The reforms, which allow over-55s to cash in their pension pots rather than take a retirement income, have been in place for six months so far.

The conclusion reached by the Commons Work and Pensions Select Committee is that a lack of "regulatory clarity" means that people aren't getting enough quality information about what they can do with their money.

The danger of this, they say, is that people are more likely to succumb to scams, fail to plan properly for their future, or lose money through high fees or taxes.

Rethinking Pension Wise

The Government set up Pension Wise to offer people free, impartial guidance on the choices they have under the new pension freedoms.

These include drawing down income from a fund that remains invested or taking a pension as cash.

However, MPs say there appears to be a near "complete lack of data" regarding the service's usefulness, although it's apparent that take up of the services on offer "has been lower than many anticipated".

Part of the problem is that pension providers don't seem to be doing much to encourage their customers to make use of the service in the first place; among the recommendations made in the report is "stronger signposting" towards Pension Wise by those companies.

The group of MPS also say that Pension Wise would be more helpful if it gave "more personalised guidance" - which would mean "incorporating an enquirer's wider financial circumstances".

But to do this, Pension Wise would have to offer more than the one-off 45 minute guidance session that they can currently offer people aged over 50.

The report suggests that "two or more Pension Wise guidance sessions per customer" would be more appropriate, and more useful.

Scams

Then there are the concerns about the people who neither pay for professional financial advice, nor make use of Pension Wise, and who run the risk of making poor decisions with their pension pots.

Many have already become victims to scammers, who have been quick to prey on people's confusion.

Since the reforms were introduced, the number of "invest your pension" scams has been increasing; they typically trick people into buying non-existent assets such as fine wine or overseas property.

The review confirms that the pension changes "have increased the prospect of people being conned out of their life savings" and believes that the Government "could do more" to help.

While appreciative of the efforts already made to raise awareness of scams, the committee suggest even more publicity is required, and that there should be stricter reporting requirements for pension providers.

In the meantime, we can do our bit by keeping an eye on the FCA's Scam Smart warning list, which shows the most common scams.

Anyone concerned about an investment opportunity they've been approached about may also find it useful to contact the Pensions Advisory Service and Citizens Advice.

Confusion reigns

One of the reasons so many scams seem attractive is that they're incredibly simple in their approach - "invest X amount and get twice that back".

The legitimate financial products often seem to go to the other extreme, with some seeming almost impenetrable.

Indeed, the Select Committee were mildly mocking of them, writing that the market was awash with "jargon-laden descriptions" and products that had they been "conceived to confound could hardly be more convoluted".

That is, they seem to be designed expressly to confuse us completely.
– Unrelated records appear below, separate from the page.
/-- A plane that has come to a receive tile waits for the one before it and begins to land. In each tick it waits for banks that are
booked to others and for the units that come before it, and then writes a cell of 128 bytes in each cycle up to the tick's end: every
element of those cells has taken weight times the number of contributors whose bit is 1, modulo 2^32, and each of their blocks has the
tile's scale with CODE 0x06, or 0xFF where a contributor's block was poisoned or the scales disagree. After the 32 cells the plane has
landed and the counter advances (R172, R378, R385 to R388, R392, R400). The model's choices: the cells of a tick change in its first
cycle, when their banks are held (log 79), and the events have the source number 0x3C3 (log 118). -/
def Sys2Proof.Claims.PlanesLandInTiles : Prop :=
  ∀ (s : State) (k m n i : Nat) (c : Coll) (r : RTile), s.coll? k = some c → c.tile? m n = some r → i < c.q → c.q ≤ 8 →
    (c.member m).peer = 0 → c.gathered m n i = true → c.lost = false ∨ r.wrote ≠ 0 → r.cancelled = false → r.failed = false →
    let x := c.member m
    let o := x.rbuf % 2 ^ 21 + 4096 * n
    let place (b : Nat) : Nat := scratchPlace x.pair (o + 64 * b)
    let mine (row : Nat) : Prop := (s.face (x.pair / 8)).owner row s.tick = .free ∨
      ∃ b, s.memberBid x = some b ∧ (s.face (x.pair / 8)).owner row s.tick = .bid b
    -- the cells of this tick: from r.wrote on, len of them, the first near of them in the tile's first bank
    let len := min (32 - r.wrote) (32 - s.cycle % 32)
    let split := min 4096 (65536 - o % 65536) / 128
    let near := min (r.wrote + len) split - min r.wrote split
    let taken : Prop := (near ≠ 0 → mine (rowBank x.pair (o / 65536))) ∧ (near ≠ len → mine (rowBank x.pair ((o + 4095) / 65536)))
    let opened : Prop := (near ≠ 0 → (s.pair x.pair).bankOpen (o / 65536) s.cycle near = true) ∧
      (near ≠ len → (s.pair x.pair).bankOpen ((o + 4095) / 65536) (s.cycle + near) (len - near) = true)
    let now (b : Nat) : Prop := 2 * r.wrote ≤ b ∧ b < 2 * (r.wrote + len)
    let fails : Bool := c.lost && decide (i + 1 < c.q)
    let w : Int := if i = 0 ∧ c.uns = false then -128 else 2 ^ (7 - i)
    let ones (el : Nat) : Nat := ((c.sources m n).filter fun q =>
      (((c.plane? q.1 q.2 i).getD []).getD (el / 8) 0).getLsbD (el % 8)).length
    let run : Host.Outcome State Fault Refusal := exec (.planeLanding k m n (7 - i)) s
    let later (t : State) (due : Nat) : Prop :=
      t = s.schedule due srcFabric (.planeLanding k m n (7 - i))
    (r.planes < i → run = .next (s.setColl k (c.onTile m n fun r => { r with came := r.came ++ [i] }))) ∧
    (r.planes = i → r.busy = none → ∃ t due, run = .next t ∧ t.mem = s.mem ∧ t.coats = s.coats ∧
      s.cycle < due ∧ { due := due, src := srcFabric, ev := .planeLanding k m n (7 - i) } ∈ t.agenda ∧
      ∃ y, t.coll? k = some y ∧ y.tile? m n = some { r with busy := some due }) ∧
    (∀ z, r.planes = i → r.busy = some z → z ≤ s.cycle → r.wrote < 32 →
      (¬ taken → ∃ t, run = .next t ∧ later t (32 * (s.tick + 1))) ∧
      (taken → ¬ opened → ∃ t, run = .next t ∧ later t (s.cycle + 1)) ∧
      (taken → opened → o + 4096 ≤ 2 ^ 21 → ∃ t y, run = .next t ∧
        { due := s.cycle + len, src := srcFabric, ev := .planeLanding k m n (7 - i) } ∈ t.agenda ∧ t.coll? k = some y ∧
        y.tile? m n = some { r with busy := some (s.cycle + len), wrote := r.wrote + len } ∧
        (near ≠ 0 → (o / 65536, s.cycle, s.cycle + near) ∈ (t.pair x.pair).bankBusy) ∧
        (near ≠ len → ((o + 4095) / 65536, s.cycle + near, s.cycle + len) ∈ (t.pair x.pair).bankBusy) ∧
        (∀ el, el < 1024 → now (el / 16) →
          (((t.blockAt (place (el / 16))).data / 2 ^ (32 * (el % 16)) % 2 ^ 32 : Nat) : Int) =
            (((s.blockAt (place (el / 16))).data / 2 ^ (32 * (el % 16)) % 2 ^ 32 : Nat) + w * ones el) % 2 ^ 32) ∧
        (∀ (E : Nat × Nat → Byte) (bad : Nat × Nat → List Nat), c.sources m n ≠ [] →
          (∀ q ∈ c.sources m n, (c.member q.1).scales.find? (fun sc => sc.1 == q.2) = some (q.2, E q, bad q)) →
          ((∃ e, ∀ q ∈ c.sources m n, E q = e) → ∀ b, now b → ∀ q ∈ c.sources m n, (t.blockAt (place b)).coat =
            if ∃ q ∈ c.sources m n, b / 4 ∈ bad q then 0x00FF else BitVec.ofNat 16 ((E q).toNat * 256 + 6)) ∧
          ((¬ ∃ e, ∀ q ∈ c.sources m n, E q = e) → ∀ b, now b → (t.blockAt (place b)).coat = 0x00FF)) ∧
        (∀ a, (∀ b, now b → a < place b ∨ place b + 64 ≤ a) → memGet t.mem a = memGet s.mem a))) ∧
    (∀ z, r.planes = i → r.busy = some z → z ≤ s.cycle → 32 ≤ r.wrote →
      ∃ t y, run = .next t ∧ t.mem = s.mem ∧ t.coats = s.coats ∧ t.coll? k = some y ∧
        (∃ q, y.tile? m n = some q ∧ q.planes = i + 1 ∧ q.busy = none ∧ q.wrote = 0 ∧ q.cancelled = r.asked ∧ q.failed = fails) ∧
        (r.owns = true →
          ((t.pair x.pair).counter (x.cbase + n)).planes = i + 1 ∧
          (c.q = i + 1 → ((t.pair x.pair).counter (x.cbase + n)).done = true) ∧
          (fails = true → ((t.pair x.pair).counter (x.cbase + n)).error = true) ∧
          (r.asked = true → ((t.pair x.pair).counter (x.cbase + n)).cancelled = true)) ∧
        ∀ (E : Nat × Nat → Byte) (bad : Nat × Nat → List Nat), c.sources m n ≠ [] → r.owns = true →
          (∀ q ∈ c.sources m n, (c.member q.1).scales.find? (fun sc => sc.1 == q.2) = some (q.2, E q, bad q)) →
          (¬ ∃ e, ∀ q ∈ c.sources m n, E q = e) → ((t.pair x.pair).counter (x.cbase + n)).error = true)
To help people make informed decisions about different pension products, the review recommends that the Financial Conduct Authority implement "stronger rules and guidance for standardised language, and transparency in pricing".

The Select Committee have also suggested that the grey area between "guidance" and "advice" is tackled. At the moment, the difference between the two is "a mystery to consumers and providers alike".
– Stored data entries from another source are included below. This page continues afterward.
theorem State.replicaWrite_memOnly (s : State) (q : Req) (ia : Nat) (w : BWrite) :
    MemOnly s (s.replicaWrite q ia w).2 := by
  have hp := s.pte_memOnly q.dom 8 (iaPage ia)
  unfold State.replicaWrite
  split
  · rename_i h; rw [h] at hp; exact hp
  · rename_i e s' h
    rw [h] at hp
    refine hp.trans ?_
    split
    · exact .refl _
    · split
      · exact .refl _
      · split
        · exact State.countMiss_memOnly _ _
        refine (State.setPte_memOnly _ _ _ _).trans ((State.primaryLine_memOnly _ _ _ _).trans
          (MemOnly.foldl _ (fun s d => ?_) _ _))
        dsimp only
        split
        · refine MemOnly.trans ?_ (State.trigger_memOnly _ _)
          split
          · exact (State.putBlock_memOnly s _ _).trans (State.lines_memOnly _ _)
          · exact State.putBlock_memOnly s _ _
        · exact .refl _

theorem State.lineWrite_memOnly (s : State) (q : Req) (ia : Nat) (w : BWrite) : MemOnly s (s.lineWrite q ia w).2 := by
  unfold State.lineWrite
  split
  · exact (s.writeAt_memOnly _ _).trans (State.trigger_memOnly _ _)
  · split
    · exact s.replicaWrite_memOnly _ _ _
    · dsimp only
      split
      · split
        · exact s.countMiss_memOnly _
        · have h : MemOnly s (if q.copy = true then s.memWrite q (iaRegion ia) ia w else (none, s)).2 := by
            split
            · exact s.memWrite_memOnly _ _ _ _
            · exact .refl s
          split
          · rename_i e; rw [e] at h; exact h
          · rename_i s' e
            rw [e] at h
            exact h.trans (((State.lines_memOnly _ _).trans (State.touchLine_memOnly _ _ _ _)).trans (State.trigger_memOnly _ _))
      · refine (s.countMiss_memOnly (lineKey (iaRegion ia) ia)).trans ?_
        generalize s.countMiss (lineKey (iaRegion ia) ia) = s'
        split
        · have h := s'.memRead_memOnly q (iaRegion ia) ia
          split
          · rename_i t e
            rw [e] at h
            dsimp only at h ⊢
            have hm := h.trans (t.memWrite_memOnly q (iaRegion ia) ia w)
            have hn := s'.memWrite_memOnly q (iaRegion ia) ia w
            generalize hx : (if s'.inFlash (iaRegion ia) ia = true then _ else _) = x
            have ht : MemOnly s' x.2.1 := by
              rw [← hx]
              split
              · exact hm
              · split
                · exact hn
                · exact h
            clear hx
            obtain ⟨r, u, y⟩ := x
            cases r with
            | some c => exact ht
            | none => exact ht.trans ((State.fill_memOnly _ _ _).trans (State.trigger_memOnly _ _))
          · rename_i e
            rw [e] at h
            exact h
        · dsimp only
          split
          · exact (State.memWrite_memOnly s' _ _ _ _).trans (State.trigger_memOnly _ _)
          · exact State.memWrite_memOnly s' _ _ _ _

theorem State.iaRead_memOnly (s : State) (q : Req) (ia : Nat) : MemOnly s (s.iaRead q ia).2 := by
  unfold State.iaRead
  split
  · exact s.lineRead_memOnly _ _
  · split <;> exact .refl s

theorem State.iaWrite_memOnly (s : State) (q : Req) (ia : Nat) (w : BWrite) : MemOnly s (s.iaWrite q ia w).2 := by
  unfold State.iaWrite
  split
  · exact s.lineWrite_memOnly _ _ _
  · split
    · exact .refl s
    · split
      · exact s.writeAt_memOnly _ _
      · exact .refl s

theorem State.readBlocks_memOnly (s : State) (q : Req) (ia n : Nat) : MemOnly s (s.readBlocks q ia n).2 := by
  induction n generalizing s ia with
  | zero => exact .refl s
  | succ n ih =>
    unfold State.readBlocks
    have h := s.iaRead_memOnly q ia
    split
    · rename_i b s' e
      rw [e] at h
      have k := ih s' (ia + 64)
      split
      · rename_i e2; rw [e2] at k; exact h.trans k
      · rename_i e2; rw [e2] at k; exact h.trans k
    · rename_i e; rw [e] at h; exact h

theorem State.readBytes_memOnly (s : State) (q : Req) (ia n : Nat) : MemOnly s (s.readBytes q ia n).2 := by
  unfold State.readBytes
  have h := s.readBlocks_memOnly q (ia / 64 * 64) ((ia + n + 63) / 64 - ia / 64)
  dsimp only
  split
  · rename_i e; rw [e] at h; exact h
  · rename_i e; rw [e] at h; exact h

theorem State.iaWrites_memOnly (q : Req) (l : List (Nat × BWrite)) : ∀ s : State, MemOnly s (s.iaWrites q l).2 := by
  induction l with
  | nil => exact fun s => .refl s
  | cons e l ih =>
    intro s
    have h := State.iaWrite_memOnly s q e.1 e.2
    unfold State.iaWrites
    split
    · rename_i c t g; rw [g] at h; exact h
    · rename_i t g; rw [g] at h; exact h.trans (ih _)

theorem State.writeBytes_memOnly (s : State) (q : Req) (ia : Nat) (bs : List Byte) (coat : Option Coat) :
    MemOnly s (s.writeBytes q ia bs coat).2 :=
  State.iaWrites_memOnly q _ s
In the financial world, "guidance" involves explaining the ins and outs of a range of financial products, without recommending a particular one.

"Advice" on the other hand, involves someone telling us which of numerous products they think is best for us.

This might be "independent advice", where the adviser is unbiased, or "restricted advice", where the adviser is only able to recommend something from a smaller range of products (for example, those offered by the company paying their salary).

There are clear risks to confusing guidance and advice - but the providers must also be careful for another reason.

An adviser's opinion could well be taken as advice - and that could in turn land them in trouble with regulators, who are keeping an eye on the potential for what some are already suggesting could be the next mis-selling scandal.

Creating a simple definition for each form of communication - opinion, guidance, and the all important advice - would therefore make everyone's lives a little easier.